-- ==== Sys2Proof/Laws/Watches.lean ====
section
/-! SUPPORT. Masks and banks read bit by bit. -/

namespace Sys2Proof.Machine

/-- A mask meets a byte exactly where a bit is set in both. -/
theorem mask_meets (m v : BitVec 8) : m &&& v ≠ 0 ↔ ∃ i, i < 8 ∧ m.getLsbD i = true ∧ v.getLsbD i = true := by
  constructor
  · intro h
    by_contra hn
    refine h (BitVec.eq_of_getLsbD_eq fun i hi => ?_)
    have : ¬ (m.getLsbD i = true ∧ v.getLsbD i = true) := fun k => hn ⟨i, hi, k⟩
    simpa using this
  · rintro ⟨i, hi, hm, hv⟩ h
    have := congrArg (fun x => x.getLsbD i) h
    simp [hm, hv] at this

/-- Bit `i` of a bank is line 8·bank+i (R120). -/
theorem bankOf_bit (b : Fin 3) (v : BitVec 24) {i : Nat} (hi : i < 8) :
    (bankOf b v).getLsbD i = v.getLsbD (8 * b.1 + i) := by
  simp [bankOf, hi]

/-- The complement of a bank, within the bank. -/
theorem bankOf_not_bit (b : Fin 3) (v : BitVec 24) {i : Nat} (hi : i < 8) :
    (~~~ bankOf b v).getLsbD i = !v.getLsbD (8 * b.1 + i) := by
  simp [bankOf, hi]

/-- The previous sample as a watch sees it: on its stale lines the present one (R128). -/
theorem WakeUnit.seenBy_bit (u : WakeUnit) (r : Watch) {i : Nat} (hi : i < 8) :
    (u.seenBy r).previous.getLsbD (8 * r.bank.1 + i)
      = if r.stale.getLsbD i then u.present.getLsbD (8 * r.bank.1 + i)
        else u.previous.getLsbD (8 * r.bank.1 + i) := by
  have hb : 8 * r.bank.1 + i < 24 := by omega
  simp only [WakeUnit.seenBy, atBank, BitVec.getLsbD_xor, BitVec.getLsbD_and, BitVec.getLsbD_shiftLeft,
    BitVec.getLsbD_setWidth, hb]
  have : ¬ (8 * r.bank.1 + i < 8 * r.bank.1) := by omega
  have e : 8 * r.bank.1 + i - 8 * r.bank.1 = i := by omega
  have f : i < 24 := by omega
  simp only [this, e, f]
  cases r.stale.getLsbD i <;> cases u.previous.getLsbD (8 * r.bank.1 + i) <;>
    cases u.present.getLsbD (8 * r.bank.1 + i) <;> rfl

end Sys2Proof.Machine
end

Task brief -
An exact, complete copy of the lines above from the one with "have hb : 8 * r.bank.1 + i < 24 := by omega" through the one with "cases r.stale.getLsbD i" is the whole answer.

Response -
  have hb : 8 * r.bank.1 + i < 24 := by omega
  simp only [WakeUnit.seenBy, atBank, BitVec.getLsbD_xor, BitVec.getLsbD_and, BitVec.getLsbD_shiftLeft,
    BitVec.getLsbD_setWidth, hb]
  have : ¬ (8 * r.bank.1 + i < 8 * r.bank.1) := by omega
  have e : 8 * r.bank.1 + i - 8 * r.bank.1 = i := by omega
  have f : i < 24 := by omega
  simp only [this, e, f]
  cases r.stale.getLsbD i <;> cases u.previous.getLsbD (8 * r.bank.1 + i) <;>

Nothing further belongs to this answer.